*** Opening of Data records ***

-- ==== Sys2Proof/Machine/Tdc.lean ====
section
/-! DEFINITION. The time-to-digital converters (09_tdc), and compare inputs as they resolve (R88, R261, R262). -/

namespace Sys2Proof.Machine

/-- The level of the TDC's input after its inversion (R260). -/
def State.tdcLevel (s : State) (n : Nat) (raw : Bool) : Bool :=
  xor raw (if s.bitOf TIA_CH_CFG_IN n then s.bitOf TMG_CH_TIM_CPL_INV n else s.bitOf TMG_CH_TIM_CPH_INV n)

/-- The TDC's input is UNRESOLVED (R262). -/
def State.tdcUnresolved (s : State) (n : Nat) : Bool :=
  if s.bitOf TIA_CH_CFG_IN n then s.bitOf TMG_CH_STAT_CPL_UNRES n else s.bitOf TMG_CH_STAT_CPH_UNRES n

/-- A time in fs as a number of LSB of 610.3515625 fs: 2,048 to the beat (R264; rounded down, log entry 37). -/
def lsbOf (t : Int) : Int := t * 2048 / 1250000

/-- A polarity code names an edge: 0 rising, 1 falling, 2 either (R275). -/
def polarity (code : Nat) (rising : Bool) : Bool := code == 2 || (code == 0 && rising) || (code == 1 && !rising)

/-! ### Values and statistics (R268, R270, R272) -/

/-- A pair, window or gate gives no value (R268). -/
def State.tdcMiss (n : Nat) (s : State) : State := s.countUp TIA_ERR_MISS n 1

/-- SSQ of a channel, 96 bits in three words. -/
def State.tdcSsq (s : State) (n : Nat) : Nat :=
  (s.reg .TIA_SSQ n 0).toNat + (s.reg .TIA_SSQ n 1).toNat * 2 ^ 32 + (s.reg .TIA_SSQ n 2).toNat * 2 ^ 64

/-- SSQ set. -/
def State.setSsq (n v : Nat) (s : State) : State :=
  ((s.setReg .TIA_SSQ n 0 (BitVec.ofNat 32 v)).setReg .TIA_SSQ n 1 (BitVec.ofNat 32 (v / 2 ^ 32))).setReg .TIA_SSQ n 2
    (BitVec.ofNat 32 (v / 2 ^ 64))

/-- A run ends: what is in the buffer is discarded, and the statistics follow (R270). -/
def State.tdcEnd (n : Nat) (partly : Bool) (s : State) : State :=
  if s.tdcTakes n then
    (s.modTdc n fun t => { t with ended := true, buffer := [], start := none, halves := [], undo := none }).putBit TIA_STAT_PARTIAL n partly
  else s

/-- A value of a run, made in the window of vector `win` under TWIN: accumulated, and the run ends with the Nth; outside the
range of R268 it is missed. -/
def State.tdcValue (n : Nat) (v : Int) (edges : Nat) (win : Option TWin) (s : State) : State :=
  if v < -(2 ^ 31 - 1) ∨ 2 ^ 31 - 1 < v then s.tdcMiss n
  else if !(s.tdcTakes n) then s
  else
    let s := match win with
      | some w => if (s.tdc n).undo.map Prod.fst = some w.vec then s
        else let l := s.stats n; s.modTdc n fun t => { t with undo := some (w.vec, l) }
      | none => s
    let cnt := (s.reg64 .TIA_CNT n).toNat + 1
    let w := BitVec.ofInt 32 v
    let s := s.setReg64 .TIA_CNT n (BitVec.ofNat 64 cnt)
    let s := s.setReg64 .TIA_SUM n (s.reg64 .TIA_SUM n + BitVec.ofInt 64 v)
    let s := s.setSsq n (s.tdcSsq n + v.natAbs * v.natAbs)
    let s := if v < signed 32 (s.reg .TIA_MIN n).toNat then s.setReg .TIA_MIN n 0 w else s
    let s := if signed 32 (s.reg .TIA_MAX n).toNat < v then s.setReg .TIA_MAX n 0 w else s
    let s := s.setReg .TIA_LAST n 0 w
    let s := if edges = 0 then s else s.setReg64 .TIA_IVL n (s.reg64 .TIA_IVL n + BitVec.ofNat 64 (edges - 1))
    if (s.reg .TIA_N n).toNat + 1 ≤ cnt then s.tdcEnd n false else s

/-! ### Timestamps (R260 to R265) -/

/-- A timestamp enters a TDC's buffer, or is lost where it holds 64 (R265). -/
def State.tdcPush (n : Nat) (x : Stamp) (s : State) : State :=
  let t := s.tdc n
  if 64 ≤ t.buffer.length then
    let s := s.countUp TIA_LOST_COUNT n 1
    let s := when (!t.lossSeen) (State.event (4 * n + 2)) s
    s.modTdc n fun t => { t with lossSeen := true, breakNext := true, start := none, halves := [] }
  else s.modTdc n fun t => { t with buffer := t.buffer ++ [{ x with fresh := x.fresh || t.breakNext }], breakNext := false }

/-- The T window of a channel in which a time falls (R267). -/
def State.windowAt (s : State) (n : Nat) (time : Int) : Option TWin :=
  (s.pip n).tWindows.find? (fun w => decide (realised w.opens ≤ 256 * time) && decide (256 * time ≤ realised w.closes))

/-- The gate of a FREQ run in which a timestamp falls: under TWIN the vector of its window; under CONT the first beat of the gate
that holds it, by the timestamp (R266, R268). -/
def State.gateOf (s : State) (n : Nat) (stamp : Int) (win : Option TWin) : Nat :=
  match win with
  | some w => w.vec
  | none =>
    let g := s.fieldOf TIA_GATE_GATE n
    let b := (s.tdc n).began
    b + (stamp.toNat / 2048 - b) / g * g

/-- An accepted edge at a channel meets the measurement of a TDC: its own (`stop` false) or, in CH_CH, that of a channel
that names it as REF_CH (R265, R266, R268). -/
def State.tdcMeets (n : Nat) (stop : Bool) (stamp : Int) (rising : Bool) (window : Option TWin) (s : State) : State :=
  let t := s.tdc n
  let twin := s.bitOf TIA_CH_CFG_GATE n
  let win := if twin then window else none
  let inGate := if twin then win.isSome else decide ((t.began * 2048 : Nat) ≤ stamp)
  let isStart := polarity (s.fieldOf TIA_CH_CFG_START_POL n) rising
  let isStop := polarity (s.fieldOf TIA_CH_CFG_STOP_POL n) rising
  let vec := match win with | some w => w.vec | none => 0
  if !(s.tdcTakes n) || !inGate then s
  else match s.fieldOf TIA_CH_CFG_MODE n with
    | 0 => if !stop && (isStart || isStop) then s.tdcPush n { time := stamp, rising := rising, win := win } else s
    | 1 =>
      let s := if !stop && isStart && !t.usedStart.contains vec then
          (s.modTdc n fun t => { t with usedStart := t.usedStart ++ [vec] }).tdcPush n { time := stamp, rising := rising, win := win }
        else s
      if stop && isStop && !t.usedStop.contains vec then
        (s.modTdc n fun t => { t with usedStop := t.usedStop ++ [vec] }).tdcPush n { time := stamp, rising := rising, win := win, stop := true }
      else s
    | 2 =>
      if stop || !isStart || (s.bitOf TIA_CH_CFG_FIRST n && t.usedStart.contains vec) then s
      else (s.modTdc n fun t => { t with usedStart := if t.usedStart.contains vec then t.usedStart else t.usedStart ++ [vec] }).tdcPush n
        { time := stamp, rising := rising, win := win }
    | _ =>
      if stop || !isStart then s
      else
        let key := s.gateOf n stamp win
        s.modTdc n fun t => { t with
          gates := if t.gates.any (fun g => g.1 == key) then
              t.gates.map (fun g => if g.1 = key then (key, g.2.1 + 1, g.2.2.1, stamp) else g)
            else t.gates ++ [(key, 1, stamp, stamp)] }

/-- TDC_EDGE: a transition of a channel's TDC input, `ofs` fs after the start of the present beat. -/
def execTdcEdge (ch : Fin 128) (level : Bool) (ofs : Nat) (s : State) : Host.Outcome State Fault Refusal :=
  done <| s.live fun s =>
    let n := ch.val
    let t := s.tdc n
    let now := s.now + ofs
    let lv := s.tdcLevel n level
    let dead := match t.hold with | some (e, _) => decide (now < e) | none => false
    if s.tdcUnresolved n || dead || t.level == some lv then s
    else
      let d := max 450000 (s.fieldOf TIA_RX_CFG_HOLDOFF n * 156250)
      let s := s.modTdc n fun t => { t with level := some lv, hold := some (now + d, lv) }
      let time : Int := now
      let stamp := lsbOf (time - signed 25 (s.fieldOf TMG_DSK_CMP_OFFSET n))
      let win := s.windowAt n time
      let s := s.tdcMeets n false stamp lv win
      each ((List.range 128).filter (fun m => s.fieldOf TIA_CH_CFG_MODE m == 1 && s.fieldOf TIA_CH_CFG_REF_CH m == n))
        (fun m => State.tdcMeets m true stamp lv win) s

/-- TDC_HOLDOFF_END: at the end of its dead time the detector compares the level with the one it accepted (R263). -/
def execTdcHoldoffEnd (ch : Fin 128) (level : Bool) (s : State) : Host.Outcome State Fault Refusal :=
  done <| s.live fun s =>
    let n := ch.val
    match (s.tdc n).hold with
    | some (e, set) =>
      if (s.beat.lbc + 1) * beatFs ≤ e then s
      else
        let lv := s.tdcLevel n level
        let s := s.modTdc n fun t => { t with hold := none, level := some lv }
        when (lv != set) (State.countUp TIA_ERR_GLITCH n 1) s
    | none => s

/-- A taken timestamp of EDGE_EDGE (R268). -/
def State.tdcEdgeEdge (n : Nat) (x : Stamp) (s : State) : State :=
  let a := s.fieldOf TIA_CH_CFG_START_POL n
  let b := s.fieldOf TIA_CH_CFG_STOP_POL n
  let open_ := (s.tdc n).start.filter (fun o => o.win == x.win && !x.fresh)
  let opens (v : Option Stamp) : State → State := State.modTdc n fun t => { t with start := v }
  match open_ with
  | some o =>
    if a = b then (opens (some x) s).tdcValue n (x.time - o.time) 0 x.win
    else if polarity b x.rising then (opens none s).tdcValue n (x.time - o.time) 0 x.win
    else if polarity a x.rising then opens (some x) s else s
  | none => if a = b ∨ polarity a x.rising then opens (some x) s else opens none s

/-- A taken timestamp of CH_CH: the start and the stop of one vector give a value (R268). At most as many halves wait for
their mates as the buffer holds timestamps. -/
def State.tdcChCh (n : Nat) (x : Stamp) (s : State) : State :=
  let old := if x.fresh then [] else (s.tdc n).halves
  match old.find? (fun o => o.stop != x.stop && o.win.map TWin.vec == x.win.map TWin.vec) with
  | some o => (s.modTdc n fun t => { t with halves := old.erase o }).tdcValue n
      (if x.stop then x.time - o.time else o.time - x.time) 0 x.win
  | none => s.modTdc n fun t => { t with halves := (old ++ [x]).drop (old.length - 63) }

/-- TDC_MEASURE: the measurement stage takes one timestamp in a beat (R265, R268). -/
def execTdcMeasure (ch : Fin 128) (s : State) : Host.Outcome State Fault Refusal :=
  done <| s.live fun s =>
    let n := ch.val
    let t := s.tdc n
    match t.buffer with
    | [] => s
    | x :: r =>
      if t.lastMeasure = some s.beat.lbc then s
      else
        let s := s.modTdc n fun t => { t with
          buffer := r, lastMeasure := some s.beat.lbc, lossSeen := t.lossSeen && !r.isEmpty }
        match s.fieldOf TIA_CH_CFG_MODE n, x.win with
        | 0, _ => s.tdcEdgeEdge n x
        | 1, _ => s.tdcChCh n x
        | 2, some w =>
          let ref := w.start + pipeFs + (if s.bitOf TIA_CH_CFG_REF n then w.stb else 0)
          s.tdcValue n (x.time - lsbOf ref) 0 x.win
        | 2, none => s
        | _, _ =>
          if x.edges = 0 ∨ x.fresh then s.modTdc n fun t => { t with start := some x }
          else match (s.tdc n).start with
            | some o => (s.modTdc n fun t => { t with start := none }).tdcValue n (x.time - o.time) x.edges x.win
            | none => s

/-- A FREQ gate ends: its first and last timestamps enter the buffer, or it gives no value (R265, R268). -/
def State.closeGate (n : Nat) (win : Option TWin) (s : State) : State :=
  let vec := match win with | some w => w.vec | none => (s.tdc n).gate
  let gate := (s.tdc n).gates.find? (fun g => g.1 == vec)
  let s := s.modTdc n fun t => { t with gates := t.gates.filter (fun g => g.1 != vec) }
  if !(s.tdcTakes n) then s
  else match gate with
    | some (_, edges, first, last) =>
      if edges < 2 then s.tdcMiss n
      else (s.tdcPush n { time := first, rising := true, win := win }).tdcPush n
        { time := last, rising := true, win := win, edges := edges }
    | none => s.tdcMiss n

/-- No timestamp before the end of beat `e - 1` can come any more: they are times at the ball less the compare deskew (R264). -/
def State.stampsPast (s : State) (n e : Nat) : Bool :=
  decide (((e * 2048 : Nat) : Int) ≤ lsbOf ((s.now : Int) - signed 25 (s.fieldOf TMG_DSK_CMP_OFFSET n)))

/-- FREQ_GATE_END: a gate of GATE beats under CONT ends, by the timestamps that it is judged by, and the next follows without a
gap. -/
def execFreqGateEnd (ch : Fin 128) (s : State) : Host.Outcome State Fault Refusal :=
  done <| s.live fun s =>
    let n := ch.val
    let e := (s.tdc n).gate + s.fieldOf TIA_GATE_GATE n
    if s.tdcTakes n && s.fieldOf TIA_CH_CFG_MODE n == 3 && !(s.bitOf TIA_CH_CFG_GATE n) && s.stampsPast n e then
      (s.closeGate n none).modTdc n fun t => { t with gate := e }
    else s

*** Close of Data records ***
*** Opening of Data records ***

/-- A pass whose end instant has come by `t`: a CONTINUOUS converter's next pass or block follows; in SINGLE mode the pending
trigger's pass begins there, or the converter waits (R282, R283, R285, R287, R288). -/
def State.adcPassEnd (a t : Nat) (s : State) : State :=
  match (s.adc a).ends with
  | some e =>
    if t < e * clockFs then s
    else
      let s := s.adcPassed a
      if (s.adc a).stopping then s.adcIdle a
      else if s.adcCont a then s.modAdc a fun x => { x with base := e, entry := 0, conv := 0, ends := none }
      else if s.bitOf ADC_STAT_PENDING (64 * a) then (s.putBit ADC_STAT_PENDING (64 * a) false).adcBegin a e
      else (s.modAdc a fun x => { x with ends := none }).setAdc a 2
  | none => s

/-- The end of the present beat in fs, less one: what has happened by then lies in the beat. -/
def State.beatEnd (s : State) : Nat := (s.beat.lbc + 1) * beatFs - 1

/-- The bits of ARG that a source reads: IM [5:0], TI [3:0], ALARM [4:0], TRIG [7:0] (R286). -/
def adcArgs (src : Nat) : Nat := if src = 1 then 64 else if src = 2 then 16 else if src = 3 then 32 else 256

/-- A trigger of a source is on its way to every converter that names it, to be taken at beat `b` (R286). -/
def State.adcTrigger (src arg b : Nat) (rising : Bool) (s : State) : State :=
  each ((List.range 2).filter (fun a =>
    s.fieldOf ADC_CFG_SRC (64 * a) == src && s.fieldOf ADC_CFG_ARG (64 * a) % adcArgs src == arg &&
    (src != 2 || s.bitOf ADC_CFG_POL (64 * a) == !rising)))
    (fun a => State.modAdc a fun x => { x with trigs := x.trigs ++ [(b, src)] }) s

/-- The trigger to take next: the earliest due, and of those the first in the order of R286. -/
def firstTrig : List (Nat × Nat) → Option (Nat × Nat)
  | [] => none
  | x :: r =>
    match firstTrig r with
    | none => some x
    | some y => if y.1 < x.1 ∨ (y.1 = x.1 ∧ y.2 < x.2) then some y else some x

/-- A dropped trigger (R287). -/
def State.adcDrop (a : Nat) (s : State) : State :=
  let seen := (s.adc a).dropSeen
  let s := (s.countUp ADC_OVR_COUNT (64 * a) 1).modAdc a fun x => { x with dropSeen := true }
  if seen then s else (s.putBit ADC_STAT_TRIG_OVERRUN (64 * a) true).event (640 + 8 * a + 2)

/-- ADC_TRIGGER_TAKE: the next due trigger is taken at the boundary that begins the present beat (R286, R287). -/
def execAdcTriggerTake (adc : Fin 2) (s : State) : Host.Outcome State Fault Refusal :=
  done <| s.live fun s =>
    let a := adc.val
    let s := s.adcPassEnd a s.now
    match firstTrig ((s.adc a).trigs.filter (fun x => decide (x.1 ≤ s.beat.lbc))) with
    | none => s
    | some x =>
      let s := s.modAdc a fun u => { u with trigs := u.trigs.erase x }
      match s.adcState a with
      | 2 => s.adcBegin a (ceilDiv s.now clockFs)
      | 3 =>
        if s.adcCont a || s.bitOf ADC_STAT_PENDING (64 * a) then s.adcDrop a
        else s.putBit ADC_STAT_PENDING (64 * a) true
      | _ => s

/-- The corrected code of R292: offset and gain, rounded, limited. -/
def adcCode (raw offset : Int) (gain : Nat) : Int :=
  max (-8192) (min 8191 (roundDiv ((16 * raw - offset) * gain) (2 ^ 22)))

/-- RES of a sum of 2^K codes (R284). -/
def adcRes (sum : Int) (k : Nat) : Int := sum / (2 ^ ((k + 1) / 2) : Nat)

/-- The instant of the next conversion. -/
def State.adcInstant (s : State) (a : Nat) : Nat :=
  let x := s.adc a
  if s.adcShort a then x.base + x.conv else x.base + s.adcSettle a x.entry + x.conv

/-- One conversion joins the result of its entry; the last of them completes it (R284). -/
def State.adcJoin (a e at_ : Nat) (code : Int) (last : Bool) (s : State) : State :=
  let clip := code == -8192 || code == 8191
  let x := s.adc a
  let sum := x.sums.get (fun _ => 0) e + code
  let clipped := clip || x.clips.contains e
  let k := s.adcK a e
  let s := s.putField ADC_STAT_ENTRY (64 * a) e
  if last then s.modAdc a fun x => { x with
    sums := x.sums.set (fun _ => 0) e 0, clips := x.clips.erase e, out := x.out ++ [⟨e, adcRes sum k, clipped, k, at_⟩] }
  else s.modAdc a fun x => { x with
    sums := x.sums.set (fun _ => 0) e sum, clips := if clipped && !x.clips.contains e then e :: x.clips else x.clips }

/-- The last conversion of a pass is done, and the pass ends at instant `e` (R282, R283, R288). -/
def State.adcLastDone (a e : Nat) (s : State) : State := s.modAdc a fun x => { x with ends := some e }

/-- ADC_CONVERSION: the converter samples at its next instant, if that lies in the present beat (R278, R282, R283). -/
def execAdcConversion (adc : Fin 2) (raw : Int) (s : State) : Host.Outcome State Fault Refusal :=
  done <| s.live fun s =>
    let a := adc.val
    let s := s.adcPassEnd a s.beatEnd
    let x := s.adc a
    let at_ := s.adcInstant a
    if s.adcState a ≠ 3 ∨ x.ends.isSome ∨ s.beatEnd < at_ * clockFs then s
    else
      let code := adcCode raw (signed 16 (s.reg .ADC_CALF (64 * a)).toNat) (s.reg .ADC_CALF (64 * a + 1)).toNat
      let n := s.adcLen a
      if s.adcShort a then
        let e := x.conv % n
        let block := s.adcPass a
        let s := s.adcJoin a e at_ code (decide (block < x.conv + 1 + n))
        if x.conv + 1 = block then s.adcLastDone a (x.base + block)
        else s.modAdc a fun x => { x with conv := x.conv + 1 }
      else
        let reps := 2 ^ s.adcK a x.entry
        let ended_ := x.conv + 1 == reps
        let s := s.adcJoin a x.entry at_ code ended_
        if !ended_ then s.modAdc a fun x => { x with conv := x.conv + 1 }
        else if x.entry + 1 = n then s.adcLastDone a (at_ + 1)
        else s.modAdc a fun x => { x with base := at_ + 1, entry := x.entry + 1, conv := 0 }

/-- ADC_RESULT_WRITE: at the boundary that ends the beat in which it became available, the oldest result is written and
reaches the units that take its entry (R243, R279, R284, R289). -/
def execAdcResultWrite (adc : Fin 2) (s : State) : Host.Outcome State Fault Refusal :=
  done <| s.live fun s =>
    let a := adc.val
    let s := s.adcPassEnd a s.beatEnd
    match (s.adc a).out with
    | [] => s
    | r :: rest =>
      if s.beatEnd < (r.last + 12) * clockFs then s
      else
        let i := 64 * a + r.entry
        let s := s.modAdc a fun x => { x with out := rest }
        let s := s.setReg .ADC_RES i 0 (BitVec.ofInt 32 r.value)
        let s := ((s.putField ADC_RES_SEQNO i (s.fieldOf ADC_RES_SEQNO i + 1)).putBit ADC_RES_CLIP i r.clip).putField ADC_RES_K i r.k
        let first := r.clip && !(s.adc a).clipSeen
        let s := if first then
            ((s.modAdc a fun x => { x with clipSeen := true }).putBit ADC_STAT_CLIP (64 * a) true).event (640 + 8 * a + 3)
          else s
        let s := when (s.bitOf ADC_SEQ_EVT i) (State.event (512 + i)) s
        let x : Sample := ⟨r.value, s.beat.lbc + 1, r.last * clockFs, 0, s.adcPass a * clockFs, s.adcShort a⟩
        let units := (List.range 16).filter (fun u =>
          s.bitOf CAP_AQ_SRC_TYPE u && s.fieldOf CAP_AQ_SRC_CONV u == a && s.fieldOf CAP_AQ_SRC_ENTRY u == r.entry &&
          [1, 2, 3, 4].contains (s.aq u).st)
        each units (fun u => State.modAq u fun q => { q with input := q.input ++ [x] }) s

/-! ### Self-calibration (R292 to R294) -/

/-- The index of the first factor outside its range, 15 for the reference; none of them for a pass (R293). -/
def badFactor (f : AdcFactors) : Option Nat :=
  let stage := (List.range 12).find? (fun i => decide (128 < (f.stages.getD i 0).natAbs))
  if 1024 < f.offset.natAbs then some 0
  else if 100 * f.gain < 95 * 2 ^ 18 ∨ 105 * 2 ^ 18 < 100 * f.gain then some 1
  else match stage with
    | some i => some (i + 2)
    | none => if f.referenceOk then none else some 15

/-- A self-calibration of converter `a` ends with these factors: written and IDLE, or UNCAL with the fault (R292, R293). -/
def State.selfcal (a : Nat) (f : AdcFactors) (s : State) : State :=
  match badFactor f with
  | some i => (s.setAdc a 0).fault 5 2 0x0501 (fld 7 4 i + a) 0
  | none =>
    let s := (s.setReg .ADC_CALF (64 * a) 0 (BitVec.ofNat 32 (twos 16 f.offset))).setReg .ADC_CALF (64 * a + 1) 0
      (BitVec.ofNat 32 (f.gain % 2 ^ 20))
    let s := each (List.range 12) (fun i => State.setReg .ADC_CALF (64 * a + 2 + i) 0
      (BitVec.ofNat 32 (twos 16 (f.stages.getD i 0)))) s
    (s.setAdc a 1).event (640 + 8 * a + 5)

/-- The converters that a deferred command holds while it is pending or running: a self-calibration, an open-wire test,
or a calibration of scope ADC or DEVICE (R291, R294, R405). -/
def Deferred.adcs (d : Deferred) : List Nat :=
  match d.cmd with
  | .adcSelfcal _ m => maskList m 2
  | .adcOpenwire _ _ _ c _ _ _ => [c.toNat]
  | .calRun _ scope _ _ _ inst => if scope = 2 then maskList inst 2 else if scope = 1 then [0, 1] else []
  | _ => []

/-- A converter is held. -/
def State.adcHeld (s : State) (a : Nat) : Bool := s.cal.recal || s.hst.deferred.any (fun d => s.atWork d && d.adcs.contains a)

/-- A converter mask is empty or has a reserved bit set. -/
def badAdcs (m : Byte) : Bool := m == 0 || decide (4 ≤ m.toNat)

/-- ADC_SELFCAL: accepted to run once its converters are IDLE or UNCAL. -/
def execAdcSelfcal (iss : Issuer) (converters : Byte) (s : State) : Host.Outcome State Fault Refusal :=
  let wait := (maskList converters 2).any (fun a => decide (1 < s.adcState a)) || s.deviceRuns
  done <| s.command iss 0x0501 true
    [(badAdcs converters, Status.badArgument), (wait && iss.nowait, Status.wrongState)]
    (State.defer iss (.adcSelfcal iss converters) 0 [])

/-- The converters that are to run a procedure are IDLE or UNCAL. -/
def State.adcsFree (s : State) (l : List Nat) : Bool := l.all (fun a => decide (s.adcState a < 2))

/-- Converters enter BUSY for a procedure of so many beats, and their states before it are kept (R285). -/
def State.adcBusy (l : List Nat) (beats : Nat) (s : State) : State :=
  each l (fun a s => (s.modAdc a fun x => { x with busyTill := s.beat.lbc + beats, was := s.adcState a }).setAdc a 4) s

*** Close of Data records ***

**Try it**
Whenever a line above contains "signed", copy that line.

**Output for this exercise**
    let s := if v < signed 32 (s.reg .TIA_MIN n).toNat then s.setReg .TIA_MIN n 0 w else s
    let s := if signed 32 (s.reg .TIA_MAX n).toNat < v then s.setReg .TIA_MAX n 0 w else s
      let stamp := lsbOf (time - signed 25 (s.fieldOf TMG_DSK_CMP_OFFSET n))
  decide (((e * 2048 : Nat) : Int) ≤ lsbOf ((s.now : Int) - signed 25 (s.fieldOf TMG_DSK_CMP_OFFSET n)))
      let code := adcCode raw (signed 16 (s.reg .ADC_CALF (64 * a)).toNat) (s.reg .ADC_CALF (64 * a + 1)).toNat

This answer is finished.